BEGIN Excerpted data

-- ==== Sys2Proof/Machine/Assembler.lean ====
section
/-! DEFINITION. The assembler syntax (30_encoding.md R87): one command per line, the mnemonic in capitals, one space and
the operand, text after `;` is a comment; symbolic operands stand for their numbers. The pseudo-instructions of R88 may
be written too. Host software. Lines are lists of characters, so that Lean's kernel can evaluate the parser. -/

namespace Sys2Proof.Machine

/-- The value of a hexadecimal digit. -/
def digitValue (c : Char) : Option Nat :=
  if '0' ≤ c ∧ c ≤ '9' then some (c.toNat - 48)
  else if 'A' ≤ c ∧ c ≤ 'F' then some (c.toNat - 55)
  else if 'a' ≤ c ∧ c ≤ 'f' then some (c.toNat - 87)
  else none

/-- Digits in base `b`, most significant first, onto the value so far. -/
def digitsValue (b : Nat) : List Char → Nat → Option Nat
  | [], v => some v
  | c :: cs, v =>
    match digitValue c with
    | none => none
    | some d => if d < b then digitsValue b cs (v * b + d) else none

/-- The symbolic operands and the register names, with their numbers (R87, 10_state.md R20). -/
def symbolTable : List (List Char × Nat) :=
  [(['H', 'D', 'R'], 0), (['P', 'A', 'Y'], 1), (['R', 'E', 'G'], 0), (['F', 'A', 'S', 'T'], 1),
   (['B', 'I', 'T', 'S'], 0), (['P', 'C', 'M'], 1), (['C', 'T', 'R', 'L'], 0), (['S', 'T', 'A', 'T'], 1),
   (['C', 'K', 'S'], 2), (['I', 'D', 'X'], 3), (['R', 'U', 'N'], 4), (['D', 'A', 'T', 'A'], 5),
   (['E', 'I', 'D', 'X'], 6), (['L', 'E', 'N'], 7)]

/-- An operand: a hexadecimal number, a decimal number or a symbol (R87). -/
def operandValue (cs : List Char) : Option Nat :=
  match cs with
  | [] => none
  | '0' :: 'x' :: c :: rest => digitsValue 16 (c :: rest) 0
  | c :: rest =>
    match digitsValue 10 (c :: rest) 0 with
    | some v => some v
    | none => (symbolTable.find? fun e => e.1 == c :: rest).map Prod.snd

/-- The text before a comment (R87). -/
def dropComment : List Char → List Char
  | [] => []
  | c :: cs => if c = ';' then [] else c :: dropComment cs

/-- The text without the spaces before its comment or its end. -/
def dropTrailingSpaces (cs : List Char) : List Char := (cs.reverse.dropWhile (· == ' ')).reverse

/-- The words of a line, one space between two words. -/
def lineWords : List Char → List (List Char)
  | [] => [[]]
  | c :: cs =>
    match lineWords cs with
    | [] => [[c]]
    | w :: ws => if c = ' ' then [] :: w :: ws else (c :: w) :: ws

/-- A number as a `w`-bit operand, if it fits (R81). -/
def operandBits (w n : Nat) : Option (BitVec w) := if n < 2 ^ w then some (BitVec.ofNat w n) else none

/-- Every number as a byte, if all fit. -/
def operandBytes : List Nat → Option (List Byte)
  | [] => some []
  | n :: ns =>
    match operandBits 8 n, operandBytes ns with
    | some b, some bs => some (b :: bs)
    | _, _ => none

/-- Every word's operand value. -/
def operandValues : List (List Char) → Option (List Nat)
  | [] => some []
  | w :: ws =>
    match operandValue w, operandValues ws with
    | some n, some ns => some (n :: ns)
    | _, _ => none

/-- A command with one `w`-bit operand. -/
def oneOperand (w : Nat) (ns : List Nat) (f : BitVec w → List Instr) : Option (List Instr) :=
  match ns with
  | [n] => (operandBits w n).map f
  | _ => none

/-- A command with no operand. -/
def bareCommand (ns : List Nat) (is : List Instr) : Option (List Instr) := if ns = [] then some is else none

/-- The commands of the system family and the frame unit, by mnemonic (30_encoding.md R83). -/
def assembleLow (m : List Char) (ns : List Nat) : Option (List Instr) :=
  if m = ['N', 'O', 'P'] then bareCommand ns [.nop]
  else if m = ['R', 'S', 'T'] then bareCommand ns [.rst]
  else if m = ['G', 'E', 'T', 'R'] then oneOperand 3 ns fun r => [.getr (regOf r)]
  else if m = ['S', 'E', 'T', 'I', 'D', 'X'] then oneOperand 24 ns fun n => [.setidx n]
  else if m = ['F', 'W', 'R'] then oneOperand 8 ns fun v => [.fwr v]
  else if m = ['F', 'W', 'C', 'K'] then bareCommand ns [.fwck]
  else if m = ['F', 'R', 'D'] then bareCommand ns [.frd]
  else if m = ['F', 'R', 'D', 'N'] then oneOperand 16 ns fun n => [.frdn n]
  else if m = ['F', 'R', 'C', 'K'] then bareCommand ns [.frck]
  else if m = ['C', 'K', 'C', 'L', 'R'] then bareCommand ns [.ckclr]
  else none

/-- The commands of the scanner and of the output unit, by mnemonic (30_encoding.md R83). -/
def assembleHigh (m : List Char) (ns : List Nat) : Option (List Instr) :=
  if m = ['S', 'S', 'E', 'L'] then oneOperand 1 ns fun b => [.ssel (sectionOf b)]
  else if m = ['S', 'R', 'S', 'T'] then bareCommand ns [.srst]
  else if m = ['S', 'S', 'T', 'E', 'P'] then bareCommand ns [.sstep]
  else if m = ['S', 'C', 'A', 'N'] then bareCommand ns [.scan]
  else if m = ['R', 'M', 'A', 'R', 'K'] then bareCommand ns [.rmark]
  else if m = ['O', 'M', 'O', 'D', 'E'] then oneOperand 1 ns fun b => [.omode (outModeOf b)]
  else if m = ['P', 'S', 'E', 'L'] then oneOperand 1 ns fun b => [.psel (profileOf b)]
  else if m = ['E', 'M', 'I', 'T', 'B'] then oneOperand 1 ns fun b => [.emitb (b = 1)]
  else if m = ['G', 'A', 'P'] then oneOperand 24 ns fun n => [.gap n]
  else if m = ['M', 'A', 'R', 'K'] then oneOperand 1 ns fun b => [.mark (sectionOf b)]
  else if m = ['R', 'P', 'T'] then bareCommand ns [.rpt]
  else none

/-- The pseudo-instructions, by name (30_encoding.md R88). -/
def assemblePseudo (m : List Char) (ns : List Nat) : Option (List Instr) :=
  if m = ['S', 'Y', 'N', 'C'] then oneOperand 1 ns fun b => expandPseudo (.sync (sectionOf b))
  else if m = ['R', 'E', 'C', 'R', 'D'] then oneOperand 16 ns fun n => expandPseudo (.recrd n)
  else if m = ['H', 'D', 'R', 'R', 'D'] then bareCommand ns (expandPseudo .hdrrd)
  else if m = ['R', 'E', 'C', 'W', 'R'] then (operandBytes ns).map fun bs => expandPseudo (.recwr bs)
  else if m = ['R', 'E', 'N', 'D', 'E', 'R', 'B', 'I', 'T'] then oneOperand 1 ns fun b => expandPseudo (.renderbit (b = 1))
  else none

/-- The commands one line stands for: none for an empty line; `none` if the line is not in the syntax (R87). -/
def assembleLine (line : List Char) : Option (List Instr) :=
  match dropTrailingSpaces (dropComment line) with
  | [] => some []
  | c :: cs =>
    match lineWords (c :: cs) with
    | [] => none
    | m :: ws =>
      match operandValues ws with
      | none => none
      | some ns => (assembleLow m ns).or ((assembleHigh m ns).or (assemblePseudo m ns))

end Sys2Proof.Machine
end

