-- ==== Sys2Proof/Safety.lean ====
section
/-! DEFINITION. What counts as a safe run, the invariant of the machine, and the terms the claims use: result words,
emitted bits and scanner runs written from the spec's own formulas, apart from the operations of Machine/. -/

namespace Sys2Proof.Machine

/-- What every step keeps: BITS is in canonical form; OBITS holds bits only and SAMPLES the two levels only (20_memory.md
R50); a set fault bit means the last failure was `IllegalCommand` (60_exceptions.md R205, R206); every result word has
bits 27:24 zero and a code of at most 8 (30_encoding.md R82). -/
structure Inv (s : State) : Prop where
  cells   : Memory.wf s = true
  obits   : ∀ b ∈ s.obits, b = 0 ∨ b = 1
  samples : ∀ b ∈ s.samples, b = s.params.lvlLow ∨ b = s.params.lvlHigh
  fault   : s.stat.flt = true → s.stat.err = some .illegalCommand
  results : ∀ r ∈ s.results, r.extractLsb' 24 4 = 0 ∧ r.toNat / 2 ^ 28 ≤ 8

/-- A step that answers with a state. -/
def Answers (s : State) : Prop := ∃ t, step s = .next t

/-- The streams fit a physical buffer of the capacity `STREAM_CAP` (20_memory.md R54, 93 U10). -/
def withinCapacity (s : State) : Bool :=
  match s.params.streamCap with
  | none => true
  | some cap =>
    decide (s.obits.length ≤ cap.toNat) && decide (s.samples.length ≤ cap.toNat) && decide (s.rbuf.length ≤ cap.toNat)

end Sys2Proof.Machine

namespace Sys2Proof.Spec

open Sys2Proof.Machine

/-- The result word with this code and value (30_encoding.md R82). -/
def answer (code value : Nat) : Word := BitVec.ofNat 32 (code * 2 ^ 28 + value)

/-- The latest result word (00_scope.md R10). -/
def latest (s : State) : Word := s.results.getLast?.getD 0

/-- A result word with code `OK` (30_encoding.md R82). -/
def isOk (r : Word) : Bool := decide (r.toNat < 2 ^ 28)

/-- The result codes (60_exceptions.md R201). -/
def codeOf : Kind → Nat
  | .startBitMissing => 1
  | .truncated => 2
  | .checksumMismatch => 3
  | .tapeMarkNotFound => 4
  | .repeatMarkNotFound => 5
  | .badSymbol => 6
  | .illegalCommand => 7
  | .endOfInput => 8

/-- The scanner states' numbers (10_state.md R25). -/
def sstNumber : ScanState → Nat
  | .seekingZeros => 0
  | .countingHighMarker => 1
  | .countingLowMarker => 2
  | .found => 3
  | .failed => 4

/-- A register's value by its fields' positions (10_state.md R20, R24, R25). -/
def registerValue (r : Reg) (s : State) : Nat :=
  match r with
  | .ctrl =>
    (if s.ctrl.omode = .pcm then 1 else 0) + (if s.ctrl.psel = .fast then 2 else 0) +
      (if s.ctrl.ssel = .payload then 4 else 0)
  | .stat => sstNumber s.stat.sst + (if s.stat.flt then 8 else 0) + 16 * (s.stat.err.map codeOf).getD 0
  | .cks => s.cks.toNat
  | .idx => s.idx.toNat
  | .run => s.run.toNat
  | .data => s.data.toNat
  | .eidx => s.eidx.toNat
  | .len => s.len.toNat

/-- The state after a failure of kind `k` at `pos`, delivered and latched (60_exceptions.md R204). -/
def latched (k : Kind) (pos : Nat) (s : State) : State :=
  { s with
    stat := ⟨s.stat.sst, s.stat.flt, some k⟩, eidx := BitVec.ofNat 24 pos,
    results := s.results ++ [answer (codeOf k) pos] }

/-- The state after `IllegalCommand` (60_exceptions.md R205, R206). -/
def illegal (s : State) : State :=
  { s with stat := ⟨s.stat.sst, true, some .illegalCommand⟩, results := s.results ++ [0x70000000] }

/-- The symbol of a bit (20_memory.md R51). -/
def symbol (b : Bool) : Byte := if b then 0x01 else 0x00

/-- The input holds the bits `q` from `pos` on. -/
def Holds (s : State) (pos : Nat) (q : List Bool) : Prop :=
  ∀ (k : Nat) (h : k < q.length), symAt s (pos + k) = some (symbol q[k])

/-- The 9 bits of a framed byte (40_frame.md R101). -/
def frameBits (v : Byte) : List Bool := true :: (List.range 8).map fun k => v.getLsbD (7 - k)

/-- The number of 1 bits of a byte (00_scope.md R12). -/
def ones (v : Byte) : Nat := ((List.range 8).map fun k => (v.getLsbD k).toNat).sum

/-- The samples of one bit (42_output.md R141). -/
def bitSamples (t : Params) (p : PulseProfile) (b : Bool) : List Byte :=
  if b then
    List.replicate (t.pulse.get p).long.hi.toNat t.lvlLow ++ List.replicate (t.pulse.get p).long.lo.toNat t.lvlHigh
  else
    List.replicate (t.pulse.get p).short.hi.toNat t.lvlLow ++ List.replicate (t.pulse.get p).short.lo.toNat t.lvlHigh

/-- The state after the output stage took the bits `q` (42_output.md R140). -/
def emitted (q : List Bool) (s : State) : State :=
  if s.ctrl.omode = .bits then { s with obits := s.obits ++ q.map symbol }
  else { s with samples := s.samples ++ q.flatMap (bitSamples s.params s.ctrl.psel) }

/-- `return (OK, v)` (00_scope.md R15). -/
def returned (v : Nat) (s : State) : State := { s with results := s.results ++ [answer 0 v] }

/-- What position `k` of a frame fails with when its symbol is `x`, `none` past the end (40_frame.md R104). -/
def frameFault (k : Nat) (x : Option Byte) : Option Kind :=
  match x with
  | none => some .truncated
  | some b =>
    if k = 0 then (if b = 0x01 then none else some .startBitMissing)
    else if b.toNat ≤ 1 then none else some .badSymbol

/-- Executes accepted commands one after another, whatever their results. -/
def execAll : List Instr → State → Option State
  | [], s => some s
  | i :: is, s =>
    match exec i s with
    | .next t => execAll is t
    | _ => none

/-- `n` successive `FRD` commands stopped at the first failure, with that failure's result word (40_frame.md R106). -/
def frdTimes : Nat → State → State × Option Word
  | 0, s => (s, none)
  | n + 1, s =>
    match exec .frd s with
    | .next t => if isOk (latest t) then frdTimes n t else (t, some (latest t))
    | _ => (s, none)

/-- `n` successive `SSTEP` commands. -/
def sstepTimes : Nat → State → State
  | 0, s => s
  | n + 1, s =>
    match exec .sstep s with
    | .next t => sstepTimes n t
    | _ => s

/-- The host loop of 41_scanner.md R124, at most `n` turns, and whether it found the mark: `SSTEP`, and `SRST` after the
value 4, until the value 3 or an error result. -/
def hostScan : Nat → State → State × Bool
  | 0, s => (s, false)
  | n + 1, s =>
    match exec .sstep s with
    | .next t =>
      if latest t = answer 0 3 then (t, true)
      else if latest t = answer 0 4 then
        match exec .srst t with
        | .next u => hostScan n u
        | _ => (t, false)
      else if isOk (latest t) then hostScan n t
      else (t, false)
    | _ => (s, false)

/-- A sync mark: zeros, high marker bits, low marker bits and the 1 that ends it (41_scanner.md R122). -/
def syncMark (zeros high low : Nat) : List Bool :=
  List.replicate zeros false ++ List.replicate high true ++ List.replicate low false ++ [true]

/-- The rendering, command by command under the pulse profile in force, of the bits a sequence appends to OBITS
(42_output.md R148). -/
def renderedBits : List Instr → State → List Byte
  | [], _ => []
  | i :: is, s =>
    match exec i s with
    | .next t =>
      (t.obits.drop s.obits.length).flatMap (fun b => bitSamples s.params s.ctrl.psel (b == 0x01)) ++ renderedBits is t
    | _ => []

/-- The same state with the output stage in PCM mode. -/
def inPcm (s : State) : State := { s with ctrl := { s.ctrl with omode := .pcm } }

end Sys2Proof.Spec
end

END Excerpted data

* **Work instructions**: Exactly the lines from the start of the entries through the one bearing "one space and" are to be output, with both ends included.

* **Solved problem**:
-- ==== Sys2Proof/Machine/Assembler.lean ====
section
/-! DEFINITION. The assembler syntax (30_encoding.md R87): one command per line, the mnemonic in capitals, one space and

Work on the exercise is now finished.